Kutil, sudah terkenal kebiadabannya di sekitaran Brebes, Purwokerto hingga Purbalingga sebagai. Tak jarang banyak anggotanya yang segan kepadanya. Dia sering menyamar menjadi guru ngaji untuk mendata calon korbannya dari kalangan ulama. Karena berasal dari keluarga santri Madura, Kutil bisa dibilang cukup menguasai persoalan agama meskipun dikemudian hari dia menjadi murtad dengan mencaci maki Penciptanya dan sudah berikrar bahwa dia memilih tak lagi beragama dikarenakan kehidupannya selalu tak beruntung dari mulai gagal menjadi lurah desa, ditambah wajah dan prilakunya yang buruk menambah kesan buruk bagi siapapun yang melihatnya. Hingga akhirnya dirinya mulai berkenalan dengan faham komunis ketika dia bekerja di pelabuhan, lalu menjadi aktivis PKI dan membuat Sarekat Rakyat di Tegal untuk menandingi Sarekat Islam.

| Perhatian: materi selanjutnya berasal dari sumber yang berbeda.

/-- A micro-operation neither reads nor writes the control bits. -/
theorem exec_setControl {i : Instr} {s t : State} (h : exec i s = .next t) (u : BitVec 7) (p q : Bool) :
    exec i (s.setControl u p q) = .next (t.setControl u p q) := by
  rcases exec_cases h with ⟨r, k, hr, rfl, rfl⟩ | ⟨rfl, rfl⟩ | ⟨rfl, rfl⟩ | ⟨rfl, rfl⟩ | ⟨rfl, rfl⟩
  · exact dif_pos hr
  all_goals rfl

/-! ### The ROM -/

theorem compressOps_length : compressOps.length = 96 := by decide

/-- Every micro-operation of `COMPRESS` is well formed. -/
theorem wellFormed_of_mem_compressOps : ∀ i ∈ compressOps, i.wellFormed = true := by decide

/-- The ROM holds the micro-operations of `COMPRESS` (spec/44_round_driver.md R181). -/
theorem rom_map_decode : rom.map decode = compressOps.map Decoded.instr := by decide

/-- What the sequencer fetches at address `n`. -/
theorem fetch_decode {n : Nat} (hn : n < 96) :
    ∃ b, fetch (BitVec.ofNat 7 n) = some b ∧
      decode b = .instr (compressOps[n]'(by rw [compressOps_length]; exact hn)) := by
  have hc : n < compressOps.length := by rw [compressOps_length]; exact hn
  have hr : n < rom.length := hn
  refine ⟨rom[n], ?_, ?_⟩
  · rw [fetch, BitVec.toNat_ofNat, Nat.mod_eq_of_lt (by omega), List.getElem?_eq_getElem hr]
  · simpa [hr, hc] using congrArg (·[n]?) rom_map_decode

/-! ### The boundaries of an invocation -/

/-- `s` with the control bits of boundary `n` of an invocation, that is after its first `n` micro-operations: running at
address `n`, or completed when all 96 are done. `d` is what `DONE` held before. -/
def State.atBoundary (s : State) (n : Nat) (d : Bool) : State :=
  if n = 96 then s.setControl 0 false true else s.setControl (BitVec.ofNat 7 n) true d

theorem State.atBoundary_of_lt (s : State) {n : Nat} (hn : n < 96) (d : Bool) :
    s.atBoundary n d = s.setControl (BitVec.ofNat 7 n) true d := if_neg hn.ne

@[simp] theorem State.atBoundary_rows (s : State) (n : Nat) (d : Bool) : (s.atBoundary n d).rows = s.rows := by
  unfold State.atBoundary; split <;> rfl

@[simp] theorem State.atBoundary_msg (s : State) (n : Nat) (d : Bool) : (s.atBoundary n d).msg = s.msg := by
  unfold State.atBoundary; split <;> rfl

/-- A machine about to run an invocation is at its boundary 0. -/
theorem State.atBoundary_zero {s : State} (hb : s.busy = true) (hu : s.upc = 0) : s.atBoundary 0 s.done = s := by
  cases s
  cases hb
  cases hu
  rfl

/-- The sequencer's advance leads from boundary `n` to the next. -/
theorem advance_atBoundary (s : State) {n : Nat} (hn : n < 96) (d : Bool) :
    advance (BitVec.ofNat 7 n) (s.atBoundary n d) = s.atBoundary (n + 1) d := by
  rw [s.atBoundary_of_lt hn]
  by_cases hl : n = 95
  · subst hl
    exact advance_last _
  · have hne : BitVec.ofNat 7 n ≠ 95 := fun he => hl (by
      simpa [Nat.mod_eq_of_lt (show n < 128 by omega)] using congrArg BitVec.toNat he)
    rw [advance_inner _ hne, s.atBoundary_of_lt (by omega), BitVec.ofNat_add]
    rfl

Darisitulah awal mulai membenci agama dan para penganutnya semakin bergejolak dan membara. Hingga pada akhirnya, setelah menyerang Pekalongan lalu terjebak oleh para tentara dan berhasil kabur dari penjara lalu tertangkap lagi di Slawi dan dipenjara kembali hingga akhirnya dieksekusi mati pada 5 Mei 1951.
Sumber :
📕 Buku Banjir Darah, Kisah Nyata Aksi PKI Terhadap Kiai, Santri dan Kaum Muslimin karya Anab Afifi dan Thowaf Zuharon.